Download GSV images (if not already cached)

In [5]:
# Initialise interface to Google Street View
gsv = gsv_loader(apikey_filename, gsv_download_dir)

# Create a batch file (CSV) with the list of locations to download from Google
# limit=0 means unlimited, set to a small integer to test a few downloads
gsv.write_batch_file(batch_filename, sample_points_20, limit=0)

# Process the batch file (with progress bar) and report how many images were fetched vs. skipped
# Working from a batch file means we have a permanent record of what was loaded (in case we need to resume later)
# and helps us implement a progress bar via tdqm
gsv.process_batch_file(batch_filename, progress=True, verbose=False)

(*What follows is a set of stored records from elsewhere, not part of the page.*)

theorem execHubPowerWaitEnd_only {d : DevId} {connected : List (Nat × Speed)} {s : State} :
    ∃ z, execHubPowerWaitEnd d connected s = .next z ∧ Only 0x200D1900 s z := by
  unfold execHubPowerWaitEnd
  try dsimp only
  repeat' first
    | with_reducible refine ⟨_, rfl, ?_⟩
    | split
  repeat' first
    | with_reducible exact Only.refl _ _
    | ((with_reducible apply State.onDev_only ?_ (fun _ => ?_) ?k); case k => exact rfl)
    | ((with_reducible apply Only.step State.mgrPortNotice_only ?_ ?k); case k => exact rfl)
    | ((with_reducible apply Only.trans ?_ (State.onDelay_only (fun _ => ?_) ?k)); case k => exact rfl)
    | ((with_reducible apply Only.step State.modDev_only ?_ ?k); case k => exact rfl)
    | ((with_reducible apply Only.step State.pollLater_only ?_ ?k); case k => exact rfl)
    | ((with_reducible apply Only.step State.attach_only ?_ ?k); case k => exact rfl)
    | with_reducible apply Only.foldl ?_ (fun _ _ => ?_)
    | dsimp only [id]
    | split
    | ((with_reducible apply Only.upd ?_ ?h); case h => exact rfl)

theorem execHubPoll_only {d : DevId} {s : State} : ∃ z, execHubPoll d s = .next z ∧ Only 0x20091900 s z := by
  unfold execHubPoll
  try dsimp only
  repeat' first
    | with_reducible refine ⟨_, rfl, ?_⟩
    | split
  repeat' first
    | with_reducible exact Only.refl _ _
    | ((with_reducible apply State.onDev_only ?_ (fun _ => ?_) ?k); case k => exact rfl)
    | ((with_reducible apply Only.trans ?_ (State.onDelay_only (fun _ => ?_) ?k)); case k => exact rfl)
    | ((with_reducible apply Only.step State.request_only ?_ ?k); case k => exact rfl)
    | ((with_reducible apply Only.step State.pollLater_only ?_ ?k); case k => exact rfl)
    | dsimp only [id]
    | split
    | ((with_reducible apply Only.upd ?_ ?h); case h => exact rfl)

theorem State.hubChange_only {s : State} {d : DevId} {z0 : HubChange} : Only 0x21632F0902 s (State.hubChange s d z0) := by
  unfold State.hubChange
  try dsimp only
  repeat' first
    | with_reducible exact Only.refl _ _
    | ((with_reducible apply Only.step State.dropDelays_only ?_ ?k); case k => exact rfl)
    | ((with_reducible apply Only.step State.modDev_only ?_ ?k); case k => exact rfl)
    | ((with_reducible apply Only.step State.ocTrip_only ?_ ?k); case k => exact rfl)
    | ((with_reducible apply Only.step State.detach_only ?_ ?k); case k => exact rfl)
    | ((with_reducible apply Only.step State.attach_only ?_ ?k); case k => exact rfl)
    | dsimp only [id]
    | split
    | ((with_reducible apply Only.upd ?_ ?h); case h => exact rfl)

theorem execHubPollDone_only {d : DevId} {ch : List HubChange} {s : State} :
    ∃ z, execHubPollDone d ch s = .next z ∧ Only 0x21632F0902 s z := by
  unfold execHubPollDone
  repeat' first
    | with_reducible refine ⟨_, rfl, ?_⟩
    | split
  repeat' first
    | with_reducible exact Only.refl _ _
    | ((with_reducible apply Only.trans ?_ (State.endReq_only (fun _ _ => ?_) ?k)); case k => exact rfl)
    | ((with_reducible apply Only.step State.hubChange_only ?_ ?k); case k => exact rfl)
    | ((with_reducible apply Only.step State.request_only ?_ ?k); case k => exact rfl)
    | with_reducible apply Only.foldl ?_ (fun _ _ => ?_)
    | dsimp only [id]
    | split
    | ((with_reducible apply Only.upd ?_ ?h); case h => exact rfl)

theorem State.remoteWake_only {s : State} {d : DevId} : Only 0x40800 s (State.remoteWake s d) := by
  unfold State.remoteWake
  repeat' first
    | with_reducible exact Only.refl _ _
    | ((with_reducible apply State.onDev_only ?_ (fun _ => ?_) ?k); case k => exact rfl)
    | ((with_reducible apply Only.step State.modDev_only ?_ ?k); case k => exact rfl)
    | ((with_reducible apply Only.step State.beginResume_only ?_ ?k); case k => exact rfl)
    | dsimp only [id]
    | split
    | ((with_reducible apply Only.upd ?_ ?h); case h => exact rfl)

theorem State.functionWake_only {s : State} {d : DevId} : Only 0x50900 s (State.functionWake s d) := by
  unfold State.functionWake
  repeat' first
    | with_reducible exact Only.refl _ _
    | ((with_reducible apply State.onDev_only ?_ (fun _ => ?_) ?k); case k => exact rfl)
    | ((with_reducible apply Only.step State.modDev_only ?_ ?k); case k => exact rfl)
    | ((with_reducible apply Only.step State.beginResume_only ?_ ?k); case k => exact rfl)
    | ((with_reducible apply Only.step State.vpEvent_only ?_ ?k); case k => exact rfl)
    | dsimp only [id]
    | split
    | ((with_reducible apply Only.upd ?_ ?h); case h => exact rfl)

theorem execResumeSignallingEnd_only {d : DevId} {s : State} : ∃ z, execResumeSignallingEnd d s = .next z ∧ Only 0x40800 s z := by
  unfold execResumeSignallingEnd
  repeat' first
    | with_reducible refine ⟨_, rfl, ?_⟩
    | split
  repeat' first
    | with_reducible exact Only.refl _ _
    | ((with_reducible apply State.onDev_only ?_ (fun _ => ?_) ?k); case k => exact rfl)
    | ((with_reducible apply Only.step State.setDelay_only ?_ ?k); case k => exact rfl)
    | ((with_reducible apply Only.step State.modDev_only ?_ ?k); case k => exact rfl)
    | ((with_reducible apply Only.step State.dropReqs_only ?_ ?k); case k => exact rfl)
    | dsimp only [id]
    | split
    | ((with_reducible apply Only.upd ?_ ?h); case h => exact rfl)

theorem State.endResume_only {s : State} {x : Dev} : Only 0x20000D0900 s (State.endResume s x) := by
  unfold State.endResume
  try dsimp only
  repeat' first
    | with_reducible exact Only.refl _ _
    | ((with_reducible apply Only.step State.beginReset_only ?_ ?k); case k => exact rfl)
    | ((with_reducible apply Only.step State.kickResumes_only ?_ ?k); case k => exact rfl)
    | ((with_reducible apply Only.step State.modDev_only ?_ ?k); case k => exact rfl)
    | ((with_reducible apply Only.step State.pollLater_only ?_ ?k); case k => exact rfl)
    | ((with_reducible apply Only.step State.endOrder_only ?_ ?k); case k => exact rfl)
    | ((with_reducible apply Only.step State.vpEvent_only ?_ ?k); case k => exact rfl)
    | dsimp only [id]
    | split
    | ((with_reducible apply Only.upd ?_ ?h); case h => exact rfl)

theorem execResumeRecoveryEnd_only {r : ResumeEnd} {s : State} :
    ∃ z, execResumeRecoveryEnd r s = .next z ∧ Only 0x21630F1900 s z := by
  unfold execResumeRecoveryEnd
  repeat' first
    | with_reducible refine ⟨_, rfl, ?_⟩
    | split
  repeat' first
    | with_reducible exact Only.refl _ _
    | ((with_reducible apply Only.step State.endResume_only ?_ ?k); case k => exact rfl)
    | ((with_reducible apply State.onDev_only ?_ (fun _ => ?_) ?k); case k => exact rfl)
    | ((with_reducible apply Only.trans ?_ (State.onDelay_only (fun _ => ?_) ?k)); case k => exact rfl)
    | ((with_reducible apply Only.step State.detach_only ?_ ?k); case k => exact rfl)
    | ((with_reducible apply Only.step State.attach_only ?_ ?k); case k => exact rfl)
    | dsimp only [id]
    | split
    | ((with_reducible apply Only.upd ?_ ?h); case h => exact rfl)

theorem execPortResetEnd_only {d : DevId} {ok : Bool} {s : State} : ∃ z, execPortResetEnd d ok s = .next z ∧ Only 0x21430F0900 s z := by
  unfold execPortResetEnd
  repeat' first
    | with_reducible refine ⟨_, rfl, ?_⟩
    | split
  repeat' first
    | with_reducible exact Only.refl _ _
    | ((with_reducible apply State.onDev_only ?_ (fun _ => ?_) ?k); case k => exact rfl)
    | ((with_reducible apply Only.step State.failStep_only ?_ ?k); case k => exact rfl)
    | ((with_reducible apply Only.trans ?_ (State.endReq_only (fun _ _ => ?_) ?k)); case k => exact rfl)
    | ((with_reducible apply Only.step State.modDev_only ?_ ?k); case k => exact rfl)
    | ((with_reducible apply Only.step State.sendAddress_only ?_ ?k); case k => exact rfl)
    | dsimp only [id]
    | split
    | ((with_reducible apply Only.upd ?_ ?h); case h => exact rfl)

Backup E:\Release\minor_thesis\batches\Mount_Eliza_Sample_20m.csv to E:\Release\minor_thesis\batches\Mount_Eliza_Sample_20m20211012_013239.csv
Write E:\Release\minor_thesis\batches\Mount_Eliza_Sample_20m.csv


  0%|          | 0/1113 [00:00<?, ?it/s]

GSV Cache Hits:       4452 Misses:          0


## Apply Model to Batch File

In [6]:
# Initialise model
model_wrapper = tf2_model_wrapper(
    locality, 
    margin, 
    gsv_download_dir, 
    output_directory, 
    trained_model_name, 
    version_suffix = dataset_version
)

[PhysicalDevice(name='/physical_device:GPU:0', device_type='GPU')]
Output directory for detections: E:\Release\minor_thesis\detections\Mount_Eliza_Sample_20m
Label Map Path: [TensorFlow\workspace\annotations\label_map_V1.pbtxt]
Latest Checkpoint: ckpt-0


In [7]:
# Run detections for entire batch
model_wrapper.process_batch_file(batch_filename, min_score=confidence_threshold, progress=True, verbose=False)

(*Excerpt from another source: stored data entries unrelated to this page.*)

/-! ### Authentication and its lockout (R401, R402) -/

/-- The lockout after a failure: the third within one attach begins one of 60 s. -/
def State.lockoutAfter (s : State) : Option Nat := if s.svc.attachFails = 2 then some (s.time.now + 60000000000) else s.svc.lockout

theorem State.authFailed_svc (s : State) :
    s.authFailed.svc.attachFails = s.svc.attachFails + 1 ∧ s.authFailed.svc.lockout = s.lockoutAfter := by
  have third : s.svc.attachFails + 1 = 3 ↔ s.svc.attachFails = 2 := by omega
  exact ⟨rfl, ite_congr (propext third) (fun _ => rfl) (fun _ => rfl)⟩

/-- A vendor request as its row of Table 16.2 has it, of a row that needs no session, is served, after the control transfer before it
has ended. -/
theorem State.vendor_served {s : State} {x : Setup} {code type : Nat} {ok : Bool} (act : State → State) (on : s.svcOn = true)
    (hc : reqCode x = code) (ht : reqType x = type) (vendor : type / 32 % 4 ≠ 0) (hi : reqIndex x = 0) (hok : ok = true) :
    s.vendor x code type ok false act = act { s with svc := s.svc.dropVerify } := by
  simp [State.vendor, on, hc, ht, vendor, hi, hok]

theorem execAuthResponse_without_challenge {s : State} {q : Setup} (sig : List Byte) (on : s.svcOn = true) (hc : reqCode q = 0x11)
    (ht : reqType q = 0x40) (hi : reqIndex q = 0) (hv : reqValue q = 0) (hl : reqLength q = 64) (unasked : s.svc.challenge = none) :
    execAuthResponse q sig s = .next (State.authFailed { s with svc := s.svc.dropVerify }) := by
  unfold execAuthResponse
  rw [State.vendor_served (ok := reqValue q = 0 && reqLength q = 64) _ on hc ht (by decide) hi (by simp [hv, hl])]
  simp only [Svc.dropVerify, unasked]

theorem execAuthVerifyDone_of_verified {s : State} {ok : Bool} (h : s.svc.verified = some ok) : execAuthVerifyDone s =
    .next (if ok then ({ s with svc := { s.svc.dropVerify with session := true, change := s.svc.change ||| 0x20 } } : State).svcReply []
      else State.authFailed { s with svc := s.svc.dropVerify }) := by
  simp only [execAuthVerifyDone, h] <;> rfl

theorem execAuthLockoutEnd_of_lockout {s : State} {t : Nat} (h : s.svc.lockout = some t) : execAuthLockoutEnd s =
    .next (if t ≤ s.time.now then { s with svc := { s.svc with lockout := none, attachFails := 0 } } else s) := by
  simp only [execAuthLockoutEnd, h]

/-- AUTH_CHALLENGE is stalled during a lockout; otherwise it ends any session. -/
theorem execAuthChallenge_served {s : State} {q : Setup} (on : s.svcOn = true) (hc : reqCode q = 0x10) (ht : reqType q = 0xC0)
    (hi : reqIndex q = 0) (hv : reqValue q = 0) (hl : reqLength q = 40) :
    (s.svc.lockout ≠ none → execAuthChallenge q s = .next { s with svc := s.svc.dropVerify, out := .svcStall :: s.out }) ∧
    (s.svc.lockout = none → ∃ x, execAuthChallenge q s = .next x ∧ s.svc.Ended x.svc) := by
  unfold execAuthChallenge
  rw [State.vendor_served (ok := reqValue q = 0 && reqLength q = 40) _ on hc ht (by decide) hi (by simp [hv, hl])]
  constructor
  · intro locked
    exact congrArg Host.Outcome.next (if_pos (Option.isSome_iff_ne_none.mpr locked))
  · intro free
    have served : ¬ s.svc.dropVerify.lockout.isSome = true := by simp [Svc.dropVerify, free]
    exact ⟨_, congrArg Host.Outcome.next (if_neg served), s.svc.dropVerify.ended_endSession⟩

/-! ### What else ends a session (R402) -/

theorem execSvcBusReset_ends {s : State} (on : s.svc.attached = true) (m h : Bool) :
    ∃ x, execSvcBusReset m h s = .next x ∧ s.svc.Ended x.svc := by
  obtain ⟨x, e, hx, port, -⟩ := execSvcBusReset_effect on m h
  exact ⟨x, hx, by rw [port]; exact s.svc.ended_busReset m h⟩

theorem execSvcDetach_ends {s : State} (on : s.svc.attached = true) (off : s.mayAttach = false) :
    ∃ x, execSvcDetach s = .next x ∧ s.svc.Ended x.svc :=
  ⟨_, congrArg Host.Outcome.next (if_neg (by simp [off])), Svc.ended_detach on⟩

theorem State.writeSvcCtl_clear {w : Word} (clear : w.getLsbD 0 = false) (s : State) : (State.writeSvcCtl w s).svc =
    { ({ s.svc with attach := w.getLsbD 0, traceOk := w.getLsbD 1 } : Svc).detach with testMode := 0 } :=
  if_neg (Bool.eq_false_iff.mp clear)

/-- Clearing SVC_CTL.ATTACH removes the pull-up at the write (notes/assumptions/89.md). -/
theorem execSvcCtlWrite_ends {s : State} {w : Word} (reaches : Reaches .pf0 s) (rsv : w &&& bits 63 2 = 0) (clear : w.getLsbD 0 = false)
    (on : s.svc.attached = true) : ∃ x, execSvcCtlWrite .full w s = .next x ∧ s.svc.Ended x.svc := by
  obtain ⟨awake, sup, fence⟩ := reaches
  have kept : (s.dropLatch .pf0).svc = s.svc := State.dropLatch_only.svc rfl
  refine ⟨_, congrArg Host.Outcome.next (State.regWrite_taken awake sup fence (.inl rfl) rsv), ?_⟩
  rw [State.answer_svc, State.writeSvcCtl_clear clear, kept]
  exact Svc.ended_detach (v := { s.svc with attach := w.getLsbD 0, traceOk := w.getLsbD 1 }) on

theorem execSvcStandardRequest_setConfig_zero_ends {s : State} {q : Setup} (on : s.svcOn = true) (hc : reqCode q = 9) (ht : reqType q = 0)
    (hv : reqValue q = 0) (hi : reqIndex q = 0) (hl : reqLength q = 0) (addressed : s.svc.address ≠ 0) :
    ∃ x, execSvcStandardRequest q s = .next x ∧ s.svc.Ended x.svc := by
  have set : execSvcStandardRequest q s = .next (State.svcReply { s with svc := s.svc.dropVerify.setConfig 0 } []) := by
    have addr : s.svc.dropVerify.address ≠ 0#7 := addressed
    simp [execSvcStandardRequest, State.svcStandard, on, hc, ht, hv, hi, hl, addr, State.changeSvc]
  exact ⟨_, set, s.svc.dropVerify.ended_setConfig_zero⟩

theorem execSvcSuspend_ends {s : State} (on : s.svc.attached = true) (awake : s.svc.suspended = false) :
    ∃ x, execSvcSuspend s = .next x ∧ s.svc.Ended x.svc :=
  ⟨_, congrArg Host.Outcome.next (if_pos (by simp [on, awake])), .of_endSession rfl ⟨8, rfl⟩⟩

/-- SVC_STATUS.SESSION, whatever the fields around it hold. -/
theorem State.svcStatus_session (s : State) : (s.regValue .pf0 0xA0008).getLsbD 8 = s.svc.session := by
  have shown : s.regValue .pf0 0xA0008 = s.svcStatusView := rfl
  have flag : ∀ a w e t r u c h d v i : Nat, w ≤ 1 → e ≤ 1 → t ≤ 1 → r ≤ 1 → u ≤ 1 → c ≤ 1 → h ≤ 1 → d ≤ 1 → v ≤ 1 → i ≤ 1 →
      (0 + a * 2 ^ 16 + w * 2 ^ 9 + e * 2 ^ 8 + t * 2 ^ 7 + r * 2 ^ 6 + u * 2 ^ 5 + c * 2 ^ 4 + h * 2 ^ 3 + d * 2 ^ 2 + v * 2 ^ 1 +
        i * 2 ^ 0) / 2 ^ 8 % 2 = e := by omega
  simp only [shown, State.svcStatusView, pack, List.foldl, BitVec.getLsbD_ofNat, Nat.testBit_eq_decide_div_mod_eq,
    flag _ _ _ _ _ _ _ _ _ _ _ (b2n_le_one _) (b2n_le_one _) (b2n_le_one _) (b2n_le_one _) (b2n_le_one _) (b2n_le_one _)
      (b2n_le_one _) (b2n_le_one _) (b2n_le_one _) (b2n_le_one _)]
  cases s.svc.session <;> rfl

/-- Settles O53: a failure counts and locks out by `State.authFailed_svc`; every command that closes a session does so through
`Svc.endSession`. -/
theorem sessionsAndLockout : Obligations.SessionsAndLockout := by
  intro s
  refine ⟨fun h may off => ?attach, fun failed => ?verify, fun q sig on hc ht hi hv hl chal => ?response, fun t lock => ?lockout,
    fun q on hc ht hi hv hl => execAuthChallenge_served on hc ht hi hv hl, fun m h on => execSvcBusReset_ends on m h, execSvcDetach_ends,
    fun w => execSvcCtlWrite_ends, fun q => execSvcStandardRequest_setConfig_zero_ends, execSvcSuspend_ends, fun passed => ?opens,
    s.svcStatus_session⟩
  case attach => exact ⟨_, congrArg Host.Outcome.next (if_pos (by simp [may, off])), rfl⟩
  case verify => exact ⟨_, execAuthVerifyDone_of_verified failed, State.authFailed_svc _⟩
  case response => exact ⟨_, execAuthResponse_without_challenge sig on hc ht hi hv hl chal, State.authFailed_svc _⟩
  case lockout =>
    have ends := execAuthLockoutEnd_of_lockout lock
    exact ⟨fun early => ends.trans (congrArg Host.Outcome.next (if_neg (Nat.not_le.mpr early))),
      fun due => ⟨_, ends.trans (congrArg Host.Outcome.next (if_pos due)), rfl⟩⟩
  case opens => exact ⟨_, execAuthVerifyDone_of_verified passed, rfl, by simp [State.svcReply]⟩

end Sys2Proof.Machine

  0%|          | 0/1113 [00:00<?, ?it/s]

INFO:tensorflow:depth of additional conv before box predictor: 0
Instructions for updating:
Use ref() instead.


'E:\\Release\\minor_thesis\\detections\\Mount_Eliza_Sample_20m\\detection_log.csv'

## Load Detections

Load the detection log that was just created, correlate to the Open StreetMap data, and write geojson files to compare and draw the routes

In [8]:
# Correlate detections to OpenStreetMap data
walker.load_detection_log(detection_log_path)

In [9]:
walker.write_geojsons(locality_margin, output_directory, intersection_skip_limit=1, verbose=False)

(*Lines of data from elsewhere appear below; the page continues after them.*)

-- ==== Sys2Proof/Syntax.lean ====
section
/-! DEFINITION. The commands of the TD-410: one constructor of `Instr` for each row of
spec/opcode_table.json, in the table's order, with the operands the spec gives it. A station request
carries its port, its request tag and its fields; a field that a request may lack is an `Option`, and a
field with a set of names is an `Arg`, which can also be given outside the set. -/

namespace Sys2Proof

/-- A field of a request that names one value of a set: not sent, sent with a value of the set, or sent
with a value outside the set (R6, R16, R26, R154, R175). -/
inductive Arg (α : Type) where
  | missing
  | outside
  | given (a : α)
deriving DecidableEq, Repr

/-- Handling of a plate (R2). -/
inductive Handling where
  | normal
  | fragile
deriving DecidableEq, Repr

/-- Emulsion of a plate (R2). -/
inductive Emulsion where
  | up
  | down
deriving DecidableEq, Repr

/-- Delivery mode (R151). -/
inductive DeliveryMode where
  | auto
  | fetch
deriving DecidableEq, Repr

/-- The eight kinds of notice, in the order of their kind bytes 0x50..0x57 (R165). -/
inductive NoticeKind where
  | plate
  | cell
  | moveTo
  | unload
  | link
  | lamp
  | calib
  | store
deriving DecidableEq, Repr

/-- The sections of READ_STATUS (R175). -/
inductive StatusSection where
  | ports
  | sequencer
  | merge
  | link
  | lamp
  | time
  | store
  | delivery
deriving DecidableEq, Repr

/-- The global capture settings that SET_CAPTURE names (R32). -/
inductive Setting where
  | fragileCap
  | settleDwell
  | moveTimeout
  | readoutAllowance
  | lampLevel
  | warmUpTime
  | lampTolerance
  | idleTime
  | calibrationLife
  | linkWarningLimit
deriving DecidableEq, Repr

/-- What READ_PLATE selects by (R5). -/
inductive PlateSelector where
  | missing
  | key (key : PlateKey)
  | position (p : Nat)
deriving DecidableEq, Repr

/-- What READ_PROFILE selects (R29). -/
inductive ProfileSelector where
  | profile (index : Nat)
  | settings
  | other
deriving DecidableEq, Repr

/-- The strap pins of one port, read at cold reset (R169): two role straps and two rate straps, each
pair written first strap, second strap, in the order R169 reads them; `true` is high. -/
structure Straps where
  roleA : Bool
  roleB : Bool
  rateA : Bool
  rateB : Bool
deriving DecidableEq, Repr

/-- One character of a station line: its data bits, and whether its stop bit is there (R165, R166). -/
structure Character where
  value : Byte
  stopBit : Bool
deriving DecidableEq, Repr

/-- Where a request comes from: the port it was received on and its request tag (R165). -/
structure Src where
  port : PortNo
  tag : Byte
deriving DecidableEq, Repr

/-- One command of the block: one constructor per row of spec/opcode_table.json. -/
inductive Instr where
  -- resets and store bring-up
  | coldReset (port0 port1 port2 : Straps)
  | coldResetEnd
  | resetWarm
  | bringUpPass (fittedBytes : Nat)
  | bringUpFail
  | relockPass
  | relockFail
  -- store accesses
  | refreshDue
  | refreshComplete
  | rowMergeComplete
  | clearRowWrite
  | calibrationAccumulationRow
  | finalizationRowWrite
  | deliveryReadComplete
  -- time base and lamp
  | secondTick
  | lampOnMinute
  | settleTimerExpiry
  | moveTimerExpiry
  | frameTimerExpiry
  | warmUpExpiry
  | lampCheck (reading : Reading)
  | idleTimerExpiry
  | shutterRise (reading : Reading)
  | shutterFall
  -- pixel uplink
  | frameStart (tag : Byte) (check : BitVec 16)
  | uplinkRow (index : BitVec 16) (codeBytes : List Byte) (check : BitVec 16)
  | frameEnd (rowCount : BitVec 16) (check : BitVec 16)
  | uplinkIdle (check : BitVec 16)
  | unknownUnit (unitBytes : List Byte)
  -- delivery link
  | readyRise
  | startSent
  | headerSent
  | deliveryRowSent
  | endSent
  -- station lines
  | badFrame (port : PortNo) (characters : List Character)
  | nonRequestFrame (port : PortNo) (kind : Byte) (body : List Byte)
  | lineBreak (port : PortNo)
  | paceFall (port : PortNo)
  | answerSent (port : PortNo)
  | noticeSent (port : PortNo)
  -- requests: plate register
  | enrol (q : Src) (key : Option PlateKey) (profile : Option Nat) (handling : Arg Handling)
      (emulsion : Arg Emulsion) (columns rows : Option Nat)
  | seated (q : Src) (key : Option PlateKey)
  | unseated (q : Src) (key : Option PlateKey)
  | withdraw (q : Src) (key : Option PlateKey)
  | retire (q : Src) (key : Option PlateKey)
  | hold (q : Src) (key : Option PlateKey)
  | free (q : Src) (key : Option PlateKey)
  | mark (q : Src) (key : Option PlateKey) (handling : Arg Handling) (emulsion : Arg Emulsion)
  | readPlate (q : Src) (sel : PlateSelector)
  | readCell (q : Src) (key : Option PlateKey) (column row : Option Nat)
  -- requests: profiles and settings
  | writeProfile (q : Src) (index : Option Nat) (ladder : Option (List Nat)) (satS floorF extT : Option Nat)
      (singleTry : Arg Bool) (qceil : Option Nat)
  | readProfile (q : Src) (sel : ProfileSelector)
  | setField (q : Src) (width height : Option Nat)
  | setCapture (q : Src) (settings : List (Option Setting × Nat))
  -- requests: transport reports
  | atCell (q : Src) (key : Option PlateKey) (column row number : Option Nat)
  | moveFault (q : Src) (key : Option PlateKey) (number : Option Nat)
  -- requests: calibration, link, time, store
  | calibrateDark (q : Src) (kindGiven : Bool) (tRef lampLevel : Option Nat)
  | calibrateFlat (q : Src) (kindGiven : Bool) (tRef lampLevel : Option Nat)
  | readCalib (q : Src)
  | readFault (q : Src)
  | setClock (q : Src) (value : Option Seconds)
  | standby (q : Src) (mask : Option (List Nat))
  | warmRestart (q : Src)
  -- requests: delivery and release
  | setDelivery (q : Src) (mode : Arg DeliveryMode)
  | fetch (q : Src) (key : Option PlateKey) (column row : Option Nat)
  | releaseKeep (q : Src) (key : Option PlateKey) (column row : Option Nat) (verdictGiven : Bool)
  | releaseRecapture (q : Src) (key : Option PlateKey) (column row : Option Nat) (verdictGiven : Bool)
  -- requests: station ports
  | setFilter (q : Src) (kinds : Option (List (Option NoticeKind))) (keyCode keyMask : Option PlateKey)
  | resume (q : Src)
  | readStatus (q : Src) (sect : Arg StatusSection)
  -- pin levels and monitor samples
  | readyFall
  | paceRise (port : PortNo)
  | monitorSample (reading : Reading)
deriving DecidableEq, Repr

end Sys2Proof
end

Writing hit, feature count: 21
Writing to: E:\Release\minor_thesis\detections\Mount_Eliza_Sample_20m\hit.geojson
Writing tag, feature count: 2
Writing to: E:\Release\minor_thesis\detections\Mount_Eliza_Sample_20m\tag.geojson
Writing both, feature count: 2
Writing to: E:\Release\minor_thesis\detections\Mount_Eliza_Sample_20m\both.geojson
Writing either, feature count: 21
Writing to: E:\Release\minor_thesis\detections\Mount_Eliza_Sample_20m\either.geojson
Writing hit_only, feature count: 20
Writing to: E:\Release\minor_thesis\detections\Mount_Eliza_Sample_20m\hit_only.geojson
Writing tag_only, feature count: 0
Writing to: E:\Release\minor_thesis\detections\Mount_Eliza_Sample_20m\tag_only.geojson
hit     : Total distance   11817.05m
tag     : Total distance    2344.05m
both    : Total distance    2344.05m
either  : Total distance   11817.05m
hit_only: Total distance    9387.53m
tag_only: Total distance       0.00m